Members of the panel on that case were Justices Jones Dotse, Paul Baffoe-Bonnie, Yaw Appau, Gabriel Pwamang, Nene Amegatcher and Prof. Nii Ashie Kotey.

Defence agreement suit

The defence agreement allows US military and civilian personnel access to certain facilities in Ghana and provide them privileges, exemptions and immunities equivalent to those accorded to the administrative and technical staff of a diplomatic mission under the Vienna Convention on Diplomatic Relations of April 18, 1961.

Ghana is also expected to benefit from aid package in excess of $20 million from the USA in the areas of training and grant.

Right after its ratification, Genfi and Emmanuel Kotin, a security expert, filed two separate suits at the apex court, with a case that the agreement was unconstitutional.

Last year, the Supreme Court consolidated the two suits into one, since both were seeking similar reliefs.

Kotin, however, withdrew his suit, leaving Genfi as the only person challenging the agreement.

Genfi’s case

Genfi had argued that the defence agreement was unconstitutional because the President of Ghana failed to execute it, as prescribed by Article 75 of the 1992 Constitution, before sending it to Parliament for ratification.

Article 75 (1) of the 1992 Constitution states: “The President may execute or cause to be executed treaties, agreements or conventions in the name of Ghana.”

He, therefore, wanted a declaration from the Supreme Court that the Minister of Defence violated the 1992 Constitution when he laid an unexecuted draft of the agreement before Parliament for ratification.

Genfi was also seeking a declaration from the court that the agreement was not in the interest of Ghana because it excluded Ghanaian courts from adjudicating over its terms and conditions, while it also granted the USA unfettered access to Ghana’s borders and telecommunications infrastructure.

Brouhaha over agreement

Before and after its ratification by Parliament, the defence pact was criticised by opposition political parties such as the NDC and the People’s National Convention (PNC).

On the day of its ratification, hundreds of demonstrators marched to Parliament to protest against the endorsement of the agreement.
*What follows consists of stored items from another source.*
-- ==== Sys2Proof/Machine/ReadPorts.lean ====
section
/-! DEFINITION. The read ports (10_state R47): what an observer of the block sees of a state. RX_STATE, RX_IDX, RX_ACC and
RX_BUF are on none of them (R49). -/

namespace Sys2Proof.Machine

/-- The output wires of the block, in the order of R47's table. -/
structure ReadPorts where
  /-- RX_OPCODE. -/
  rxOpcode : Byte
  /-- RX_INT1. -/
  rxInt1 : Half
  /-- RX_INT2. -/
  rxInt2 : Half
  /-- RX_FBITS. -/
  rxFbits : Word
  /-- GOOD_CNT. -/
  goodCnt : Word
  /-- FRM_CNT. -/
  frmCnt : Word
  /-- CHK_CNT. -/
  chkCnt : Word
  /-- RX_EVENT, 2 bits (R28). -/
  rxEvent : BitVec 2
  /-- TX_FRAME. -/
  txFrame : Vector Byte 10
  /-- TX_VALID. -/
  txValid : BitVec 1
  /-- KP. -/
  kp : Word
  /-- KI. -/
  ki : Word
  /-- KD. -/
  kd : Word
  /-- MAXI. -/
  maxi : Word
  /-- DIR_NEG. -/
  dirNeg : BitVec 1
  /-- SGAIN. -/
  sgain : Word
  /-- I_ACC. -/
  iAcc : Word
  /-- PREV_ERR. -/
  prevErr : Word
  /-- PREV_TIME. -/
  prevTime : Word
  /-- SERVO_OUT. -/
  servoOut : Word
  /-- TB_VALID. -/
  tbValid : BitVec 1
  /-- DT_ZERO. -/
  dtZero : BitVec 1
  /-- CMD_STATUS, 2 bits (R43). -/
  cmdStatus : BitVec 2
deriving DecidableEq, Repr

/-- The read ports show the state at the start of the step (R47). Reading has no side effect: this is a function of the
state and no operation of the block. -/
def State.readPorts (s : State) : ReadPorts :=
  { rxOpcode := s.rx.rxOpcode, rxInt1 := s.rx.rxInt1, rxInt2 := s.rx.rxInt2, rxFbits := s.rx.rxFbits,
    goodCnt := s.rx.goodCnt, frmCnt := s.rx.frmCnt, chkCnt := s.rx.chkCnt, rxEvent := rxEventCode s.rx.rxEvent,
    txFrame := s.tx.txFrame, txValid := BitVec.ofBool s.tx.txValid,
    kp := s.pid.kp, ki := s.pid.ki, kd := s.pid.kd, maxi := s.pid.maxi, dirNeg := BitVec.ofBool s.pid.dirNeg,
    sgain := s.pid.sgain, iAcc := s.pid.iAcc, prevErr := s.pid.prevErr, prevTime := s.pid.prevTime,
    servoOut := s.pid.servoOut, tbValid := BitVec.ofBool s.pid.tbValid, dtZero := BitVec.ofBool s.pid.dtZero,
    cmdStatus := cmdStatusCode s.pid.cmdStatus }

end Sys2Proof.Machine
end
Some top opposition party officials stormed Parliament, wearing red armbands, to express their displeasure with the pact.

Despite assurances from the government that the pact would deepen defence cooperation between Ghana and the US and further enhance the security of the country, critics said it meant that Ghana had sold its sovereignty to the US.

Eurobond suit

In March 2017, the government, through the Ministry of Finance and the Bank of Ghana, issued five-year, seven-year, 10-year and 15-year bonds worth $2.25 billion.

According to the government, the proceeds of the bonds were to be used to re-profile the country’s domestic debt stock as part of its debt management strategy.

The issuance of the bonds was heavily criticised by the NDC.

In January 2018, DYMOG dragged the Finance Minister, the Attorney-General and the Commission on Human Rights and Administrative Justice [CHRAJ] to the Supreme Court over the $2.25 billion bond issuance.

The group accused Mr Ofori-Atta of conflict of interest during the issuance of the bonds.

The plaintiff contended that the minister, in issuing the bond to Franklin Templeton, had put himself in a conflict of interest situation because one of the directors of the US-based investment group, Trevor Trefgarne, was also a director of a company owned by the minister.

DYMOG, therefore, argued that upon a true and proper interpretation of Article 284 of the 1992 Constitution, the Finance Minister had breached the constitutional provision against conflict of interest.

It, therefore, wanted a declaration from the Supreme Court to that effect.

Article 284 of the 1992 Constitution states: “A public officer shall not put himself in a position where his personal interest conflicts or is likely to conflict with the performance of the functions of his office.”

Among other reliefs,  the group sought a declaration that by issuing or overseeing the issuance of the said bonds to Templeton without disclosing his relational interest with a director at Templeton, Trevor Trefgarne, the First Defendant had acted in contravention of Article 284 of the 1992 Constitution.

Health protocols

A noticeable thing in the Supreme Court yesterday was the strict enforcement of physical distancing and the mandatory wearing of nose masks as part of measures to contain the spread of the novel coronavirus disease (COVID-19).

All the Justices on the panel, as well as staff of the Judicial Service in the courtroom, were in nose masks, while the court users were also required to wear nose masks before they were even allowed entry into the court premises.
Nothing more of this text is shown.